Problem details: Find all lines below containing the string "flowStage" and return them.

'''

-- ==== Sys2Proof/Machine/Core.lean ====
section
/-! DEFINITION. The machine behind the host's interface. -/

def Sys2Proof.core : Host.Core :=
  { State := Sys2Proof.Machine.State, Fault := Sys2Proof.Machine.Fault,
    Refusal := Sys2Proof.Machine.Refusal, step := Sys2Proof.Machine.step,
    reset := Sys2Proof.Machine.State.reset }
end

'''
'''

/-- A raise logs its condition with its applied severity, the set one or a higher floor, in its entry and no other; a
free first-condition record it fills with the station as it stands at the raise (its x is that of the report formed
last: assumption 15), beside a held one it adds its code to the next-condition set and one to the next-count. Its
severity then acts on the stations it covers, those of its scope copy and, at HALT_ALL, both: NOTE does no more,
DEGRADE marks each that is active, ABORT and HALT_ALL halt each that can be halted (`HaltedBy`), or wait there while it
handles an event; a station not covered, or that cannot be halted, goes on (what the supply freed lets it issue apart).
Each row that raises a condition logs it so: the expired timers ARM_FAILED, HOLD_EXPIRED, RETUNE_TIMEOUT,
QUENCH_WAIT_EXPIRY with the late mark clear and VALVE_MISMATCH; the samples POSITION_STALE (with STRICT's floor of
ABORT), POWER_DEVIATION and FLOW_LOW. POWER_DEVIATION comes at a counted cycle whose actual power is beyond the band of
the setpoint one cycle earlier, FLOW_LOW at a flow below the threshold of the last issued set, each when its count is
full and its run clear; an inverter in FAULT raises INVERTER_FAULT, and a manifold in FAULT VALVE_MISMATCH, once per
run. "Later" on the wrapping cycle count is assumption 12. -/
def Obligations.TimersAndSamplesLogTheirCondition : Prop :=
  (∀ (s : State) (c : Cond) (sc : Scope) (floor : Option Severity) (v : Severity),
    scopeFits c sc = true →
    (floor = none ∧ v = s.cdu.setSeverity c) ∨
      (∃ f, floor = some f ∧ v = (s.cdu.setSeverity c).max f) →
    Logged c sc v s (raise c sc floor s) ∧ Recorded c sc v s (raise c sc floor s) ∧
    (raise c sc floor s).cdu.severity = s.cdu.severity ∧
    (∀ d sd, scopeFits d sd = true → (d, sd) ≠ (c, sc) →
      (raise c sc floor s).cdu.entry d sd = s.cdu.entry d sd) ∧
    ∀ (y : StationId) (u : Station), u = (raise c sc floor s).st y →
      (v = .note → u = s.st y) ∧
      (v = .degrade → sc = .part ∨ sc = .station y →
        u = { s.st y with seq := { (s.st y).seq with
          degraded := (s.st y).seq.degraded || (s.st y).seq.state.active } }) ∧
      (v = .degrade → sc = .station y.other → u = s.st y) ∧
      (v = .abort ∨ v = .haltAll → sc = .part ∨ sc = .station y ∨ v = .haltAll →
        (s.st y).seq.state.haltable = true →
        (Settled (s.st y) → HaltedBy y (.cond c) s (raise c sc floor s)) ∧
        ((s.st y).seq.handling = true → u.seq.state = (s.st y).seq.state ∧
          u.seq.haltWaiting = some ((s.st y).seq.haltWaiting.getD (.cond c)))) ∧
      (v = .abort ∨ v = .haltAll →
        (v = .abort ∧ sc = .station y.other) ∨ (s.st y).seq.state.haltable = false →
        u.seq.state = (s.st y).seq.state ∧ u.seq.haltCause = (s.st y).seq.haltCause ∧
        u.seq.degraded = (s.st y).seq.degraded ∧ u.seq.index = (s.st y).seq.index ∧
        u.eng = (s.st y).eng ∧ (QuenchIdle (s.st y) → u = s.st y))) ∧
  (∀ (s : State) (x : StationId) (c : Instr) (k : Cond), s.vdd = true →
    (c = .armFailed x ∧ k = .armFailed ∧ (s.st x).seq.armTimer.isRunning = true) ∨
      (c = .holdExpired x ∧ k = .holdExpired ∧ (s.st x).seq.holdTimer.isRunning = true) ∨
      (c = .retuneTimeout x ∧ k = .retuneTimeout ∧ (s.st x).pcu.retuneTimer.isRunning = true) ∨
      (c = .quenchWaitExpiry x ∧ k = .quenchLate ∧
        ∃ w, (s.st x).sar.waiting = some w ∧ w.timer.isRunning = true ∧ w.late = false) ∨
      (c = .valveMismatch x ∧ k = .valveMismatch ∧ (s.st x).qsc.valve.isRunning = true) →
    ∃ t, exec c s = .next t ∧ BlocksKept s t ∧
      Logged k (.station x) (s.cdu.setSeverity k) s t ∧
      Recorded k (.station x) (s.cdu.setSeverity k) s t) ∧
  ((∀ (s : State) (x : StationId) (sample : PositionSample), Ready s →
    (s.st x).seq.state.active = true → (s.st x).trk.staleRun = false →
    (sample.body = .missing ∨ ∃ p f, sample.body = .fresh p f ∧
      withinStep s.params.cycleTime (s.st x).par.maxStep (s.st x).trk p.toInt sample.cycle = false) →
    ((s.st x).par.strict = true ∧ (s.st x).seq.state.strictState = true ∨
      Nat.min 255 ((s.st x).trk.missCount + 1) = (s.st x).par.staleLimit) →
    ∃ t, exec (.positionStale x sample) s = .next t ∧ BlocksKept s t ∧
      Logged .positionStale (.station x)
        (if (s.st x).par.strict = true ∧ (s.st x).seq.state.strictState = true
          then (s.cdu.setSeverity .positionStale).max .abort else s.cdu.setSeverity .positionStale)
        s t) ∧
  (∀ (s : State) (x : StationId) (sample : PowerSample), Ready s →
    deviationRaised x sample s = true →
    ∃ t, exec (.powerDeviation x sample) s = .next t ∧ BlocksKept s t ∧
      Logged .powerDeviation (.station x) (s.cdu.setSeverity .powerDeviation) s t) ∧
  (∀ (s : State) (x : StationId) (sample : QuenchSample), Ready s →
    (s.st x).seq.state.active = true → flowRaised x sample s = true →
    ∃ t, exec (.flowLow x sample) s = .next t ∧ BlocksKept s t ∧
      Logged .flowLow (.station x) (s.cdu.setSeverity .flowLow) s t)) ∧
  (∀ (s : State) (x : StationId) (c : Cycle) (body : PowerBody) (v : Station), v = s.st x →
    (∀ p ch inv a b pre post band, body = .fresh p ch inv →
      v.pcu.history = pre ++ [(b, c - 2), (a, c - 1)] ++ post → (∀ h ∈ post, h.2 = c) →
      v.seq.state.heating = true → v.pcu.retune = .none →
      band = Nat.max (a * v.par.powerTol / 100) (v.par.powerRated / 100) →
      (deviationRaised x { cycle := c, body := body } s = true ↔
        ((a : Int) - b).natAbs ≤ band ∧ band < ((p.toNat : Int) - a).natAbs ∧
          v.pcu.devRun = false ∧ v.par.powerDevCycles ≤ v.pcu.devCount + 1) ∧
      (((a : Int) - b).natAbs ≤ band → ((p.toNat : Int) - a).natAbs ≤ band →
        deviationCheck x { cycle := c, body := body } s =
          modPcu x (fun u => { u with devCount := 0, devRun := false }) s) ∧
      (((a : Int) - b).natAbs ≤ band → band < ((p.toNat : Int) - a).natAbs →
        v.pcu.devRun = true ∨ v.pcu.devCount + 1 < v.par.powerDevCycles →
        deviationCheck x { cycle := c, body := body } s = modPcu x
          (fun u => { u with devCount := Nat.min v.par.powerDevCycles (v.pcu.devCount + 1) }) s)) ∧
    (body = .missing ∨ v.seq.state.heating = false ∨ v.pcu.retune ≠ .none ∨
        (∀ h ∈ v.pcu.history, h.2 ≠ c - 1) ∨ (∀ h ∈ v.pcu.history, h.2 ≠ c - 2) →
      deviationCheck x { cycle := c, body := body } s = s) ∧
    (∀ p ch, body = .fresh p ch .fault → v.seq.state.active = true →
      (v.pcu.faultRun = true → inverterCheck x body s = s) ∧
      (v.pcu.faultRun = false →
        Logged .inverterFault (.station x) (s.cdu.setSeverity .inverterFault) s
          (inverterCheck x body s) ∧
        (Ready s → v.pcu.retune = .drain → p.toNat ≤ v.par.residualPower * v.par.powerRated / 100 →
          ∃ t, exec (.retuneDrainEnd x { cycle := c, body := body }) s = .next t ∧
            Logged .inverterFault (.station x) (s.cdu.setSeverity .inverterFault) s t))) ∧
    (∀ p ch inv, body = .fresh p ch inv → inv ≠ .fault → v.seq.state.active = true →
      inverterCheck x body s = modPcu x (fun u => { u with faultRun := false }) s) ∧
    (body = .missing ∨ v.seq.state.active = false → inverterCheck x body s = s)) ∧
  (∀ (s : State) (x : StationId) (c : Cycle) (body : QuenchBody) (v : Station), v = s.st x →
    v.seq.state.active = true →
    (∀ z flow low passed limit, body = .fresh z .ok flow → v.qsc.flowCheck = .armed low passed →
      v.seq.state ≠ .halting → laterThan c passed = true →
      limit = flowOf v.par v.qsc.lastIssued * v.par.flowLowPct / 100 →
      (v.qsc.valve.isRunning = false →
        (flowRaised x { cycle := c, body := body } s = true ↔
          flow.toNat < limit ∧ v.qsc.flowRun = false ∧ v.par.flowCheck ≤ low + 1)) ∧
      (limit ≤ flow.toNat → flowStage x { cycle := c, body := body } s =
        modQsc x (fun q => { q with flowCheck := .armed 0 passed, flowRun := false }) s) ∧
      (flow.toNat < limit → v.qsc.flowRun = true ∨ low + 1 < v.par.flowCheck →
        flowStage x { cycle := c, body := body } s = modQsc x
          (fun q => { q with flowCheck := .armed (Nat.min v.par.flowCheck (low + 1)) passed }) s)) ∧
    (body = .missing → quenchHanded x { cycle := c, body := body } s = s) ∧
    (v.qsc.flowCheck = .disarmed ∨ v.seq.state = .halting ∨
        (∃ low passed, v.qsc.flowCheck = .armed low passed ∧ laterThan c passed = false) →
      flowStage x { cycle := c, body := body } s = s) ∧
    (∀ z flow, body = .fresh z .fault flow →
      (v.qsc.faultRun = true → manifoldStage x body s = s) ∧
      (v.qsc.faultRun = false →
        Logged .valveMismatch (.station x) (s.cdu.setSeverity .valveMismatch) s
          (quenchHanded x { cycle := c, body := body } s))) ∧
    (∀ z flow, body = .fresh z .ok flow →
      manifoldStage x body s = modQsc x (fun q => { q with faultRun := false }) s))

'''
'''

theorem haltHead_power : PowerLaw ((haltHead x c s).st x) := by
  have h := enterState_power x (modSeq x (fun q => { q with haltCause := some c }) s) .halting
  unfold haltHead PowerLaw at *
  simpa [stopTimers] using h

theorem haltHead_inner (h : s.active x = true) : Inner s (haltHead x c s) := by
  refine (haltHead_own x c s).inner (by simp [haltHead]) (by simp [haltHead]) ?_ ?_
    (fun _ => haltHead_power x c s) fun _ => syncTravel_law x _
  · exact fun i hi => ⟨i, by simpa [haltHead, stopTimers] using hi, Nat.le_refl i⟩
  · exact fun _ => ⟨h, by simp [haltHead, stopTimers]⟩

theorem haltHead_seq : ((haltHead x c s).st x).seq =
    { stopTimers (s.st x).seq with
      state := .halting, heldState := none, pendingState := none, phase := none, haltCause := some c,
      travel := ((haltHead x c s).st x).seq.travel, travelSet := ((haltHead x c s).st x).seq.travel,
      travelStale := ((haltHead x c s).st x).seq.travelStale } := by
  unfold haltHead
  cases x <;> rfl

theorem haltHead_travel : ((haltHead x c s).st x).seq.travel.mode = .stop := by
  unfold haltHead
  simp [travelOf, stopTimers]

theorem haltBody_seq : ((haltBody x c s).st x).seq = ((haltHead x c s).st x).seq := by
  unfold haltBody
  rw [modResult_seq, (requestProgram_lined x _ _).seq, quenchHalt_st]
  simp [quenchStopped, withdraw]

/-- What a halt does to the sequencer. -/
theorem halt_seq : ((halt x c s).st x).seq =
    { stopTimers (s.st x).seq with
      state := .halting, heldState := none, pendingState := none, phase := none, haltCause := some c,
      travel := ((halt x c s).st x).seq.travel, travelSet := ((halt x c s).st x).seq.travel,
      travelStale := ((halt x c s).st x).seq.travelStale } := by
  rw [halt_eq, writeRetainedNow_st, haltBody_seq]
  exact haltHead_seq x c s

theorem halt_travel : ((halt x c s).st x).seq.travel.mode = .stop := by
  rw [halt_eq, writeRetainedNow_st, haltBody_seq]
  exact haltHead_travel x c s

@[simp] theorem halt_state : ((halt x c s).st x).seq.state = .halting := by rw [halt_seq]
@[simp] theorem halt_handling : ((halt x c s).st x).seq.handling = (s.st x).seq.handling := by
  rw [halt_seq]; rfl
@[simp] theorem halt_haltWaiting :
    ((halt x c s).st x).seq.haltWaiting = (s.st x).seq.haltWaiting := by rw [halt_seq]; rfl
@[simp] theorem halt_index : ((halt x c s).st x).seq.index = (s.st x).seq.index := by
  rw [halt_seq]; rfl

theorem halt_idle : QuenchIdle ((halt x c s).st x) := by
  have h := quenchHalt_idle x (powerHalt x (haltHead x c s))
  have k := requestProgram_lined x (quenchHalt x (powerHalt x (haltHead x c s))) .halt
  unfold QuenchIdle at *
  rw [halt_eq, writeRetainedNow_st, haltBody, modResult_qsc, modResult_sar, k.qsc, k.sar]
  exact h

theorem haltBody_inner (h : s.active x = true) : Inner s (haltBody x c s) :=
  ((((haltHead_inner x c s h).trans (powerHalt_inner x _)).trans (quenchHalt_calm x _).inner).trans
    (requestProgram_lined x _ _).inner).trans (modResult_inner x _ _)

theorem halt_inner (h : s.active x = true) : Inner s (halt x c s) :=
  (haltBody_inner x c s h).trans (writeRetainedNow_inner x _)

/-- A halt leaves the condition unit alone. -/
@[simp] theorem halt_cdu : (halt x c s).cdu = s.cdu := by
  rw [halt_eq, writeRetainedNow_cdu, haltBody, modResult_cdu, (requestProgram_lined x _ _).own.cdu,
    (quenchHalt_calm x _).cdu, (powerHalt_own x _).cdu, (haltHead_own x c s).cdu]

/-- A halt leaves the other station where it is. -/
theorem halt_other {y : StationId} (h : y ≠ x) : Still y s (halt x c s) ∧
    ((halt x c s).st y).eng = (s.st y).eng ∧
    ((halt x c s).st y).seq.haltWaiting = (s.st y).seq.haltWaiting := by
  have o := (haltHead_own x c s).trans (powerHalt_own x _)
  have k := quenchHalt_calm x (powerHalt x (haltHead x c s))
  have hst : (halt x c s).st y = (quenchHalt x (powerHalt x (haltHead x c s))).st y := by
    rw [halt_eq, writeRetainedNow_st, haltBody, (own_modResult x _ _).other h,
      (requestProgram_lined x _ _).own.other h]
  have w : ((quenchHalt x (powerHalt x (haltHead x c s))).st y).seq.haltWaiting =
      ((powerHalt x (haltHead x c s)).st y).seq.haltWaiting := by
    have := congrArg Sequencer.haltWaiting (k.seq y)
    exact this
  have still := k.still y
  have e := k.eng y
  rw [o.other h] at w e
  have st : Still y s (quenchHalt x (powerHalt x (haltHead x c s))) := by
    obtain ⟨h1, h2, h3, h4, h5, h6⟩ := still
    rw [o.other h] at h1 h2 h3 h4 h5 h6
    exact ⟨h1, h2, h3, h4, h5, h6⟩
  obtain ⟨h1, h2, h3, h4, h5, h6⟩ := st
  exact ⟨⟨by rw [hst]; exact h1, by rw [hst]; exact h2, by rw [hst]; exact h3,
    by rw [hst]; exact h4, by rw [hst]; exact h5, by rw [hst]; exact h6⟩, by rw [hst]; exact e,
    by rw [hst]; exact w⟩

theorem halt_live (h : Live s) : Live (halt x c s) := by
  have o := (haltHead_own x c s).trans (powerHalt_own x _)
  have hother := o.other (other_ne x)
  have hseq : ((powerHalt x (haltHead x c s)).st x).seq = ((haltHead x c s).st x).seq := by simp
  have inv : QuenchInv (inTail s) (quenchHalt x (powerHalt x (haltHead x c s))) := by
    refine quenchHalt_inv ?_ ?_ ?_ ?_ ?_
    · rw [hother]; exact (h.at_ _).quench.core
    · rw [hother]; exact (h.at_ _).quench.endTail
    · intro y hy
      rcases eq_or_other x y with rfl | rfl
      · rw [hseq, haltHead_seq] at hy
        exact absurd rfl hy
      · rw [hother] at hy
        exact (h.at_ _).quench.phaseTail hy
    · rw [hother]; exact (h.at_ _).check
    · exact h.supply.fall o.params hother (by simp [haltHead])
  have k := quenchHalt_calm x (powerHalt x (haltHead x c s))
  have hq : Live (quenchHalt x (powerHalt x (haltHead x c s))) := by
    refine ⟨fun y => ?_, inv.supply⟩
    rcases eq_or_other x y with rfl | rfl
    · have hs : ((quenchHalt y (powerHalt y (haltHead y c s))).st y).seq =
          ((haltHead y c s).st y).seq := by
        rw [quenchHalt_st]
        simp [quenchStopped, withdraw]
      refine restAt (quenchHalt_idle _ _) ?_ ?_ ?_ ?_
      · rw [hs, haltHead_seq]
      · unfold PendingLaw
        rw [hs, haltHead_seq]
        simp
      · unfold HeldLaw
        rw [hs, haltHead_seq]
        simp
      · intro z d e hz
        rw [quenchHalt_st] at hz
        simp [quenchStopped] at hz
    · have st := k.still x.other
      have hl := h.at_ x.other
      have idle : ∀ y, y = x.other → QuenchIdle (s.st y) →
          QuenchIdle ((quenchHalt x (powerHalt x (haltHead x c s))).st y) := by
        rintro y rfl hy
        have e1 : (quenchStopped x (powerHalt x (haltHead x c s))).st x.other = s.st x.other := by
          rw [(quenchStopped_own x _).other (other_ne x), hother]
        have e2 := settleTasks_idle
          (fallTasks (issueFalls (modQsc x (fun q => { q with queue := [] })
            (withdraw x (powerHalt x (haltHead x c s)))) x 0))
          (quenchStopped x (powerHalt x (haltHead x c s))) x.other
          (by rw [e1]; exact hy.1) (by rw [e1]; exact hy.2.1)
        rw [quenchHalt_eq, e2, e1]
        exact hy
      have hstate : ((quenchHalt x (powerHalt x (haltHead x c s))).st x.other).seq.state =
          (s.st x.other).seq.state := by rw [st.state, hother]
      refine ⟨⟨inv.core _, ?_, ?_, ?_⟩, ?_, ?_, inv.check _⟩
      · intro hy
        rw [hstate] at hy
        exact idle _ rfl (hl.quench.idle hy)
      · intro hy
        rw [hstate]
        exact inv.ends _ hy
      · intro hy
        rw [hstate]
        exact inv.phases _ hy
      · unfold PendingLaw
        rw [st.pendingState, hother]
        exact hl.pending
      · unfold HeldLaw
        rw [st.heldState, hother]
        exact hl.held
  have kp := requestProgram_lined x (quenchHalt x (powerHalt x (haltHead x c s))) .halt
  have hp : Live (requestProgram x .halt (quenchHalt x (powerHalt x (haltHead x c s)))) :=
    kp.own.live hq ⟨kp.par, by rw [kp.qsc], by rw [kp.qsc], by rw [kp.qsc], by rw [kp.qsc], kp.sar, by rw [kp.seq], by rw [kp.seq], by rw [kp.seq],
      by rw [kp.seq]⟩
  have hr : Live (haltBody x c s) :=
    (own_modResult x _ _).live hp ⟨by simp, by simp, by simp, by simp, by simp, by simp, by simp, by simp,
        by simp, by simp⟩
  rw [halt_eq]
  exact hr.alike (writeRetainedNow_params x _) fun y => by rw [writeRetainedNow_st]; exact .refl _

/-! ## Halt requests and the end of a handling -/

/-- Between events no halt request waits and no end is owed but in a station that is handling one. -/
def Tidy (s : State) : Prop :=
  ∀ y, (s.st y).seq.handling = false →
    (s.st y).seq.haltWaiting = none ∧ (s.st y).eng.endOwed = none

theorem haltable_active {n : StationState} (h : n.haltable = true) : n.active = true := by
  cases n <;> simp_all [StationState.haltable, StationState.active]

'''

Solution for this problem:
      (limit ≤ flow.toNat → flowStage x { cycle := c, body := body } s =
        flowStage x { cycle := c, body := body } s = modQsc x
      flowStage x { cycle := c, body := body } s = s) ∧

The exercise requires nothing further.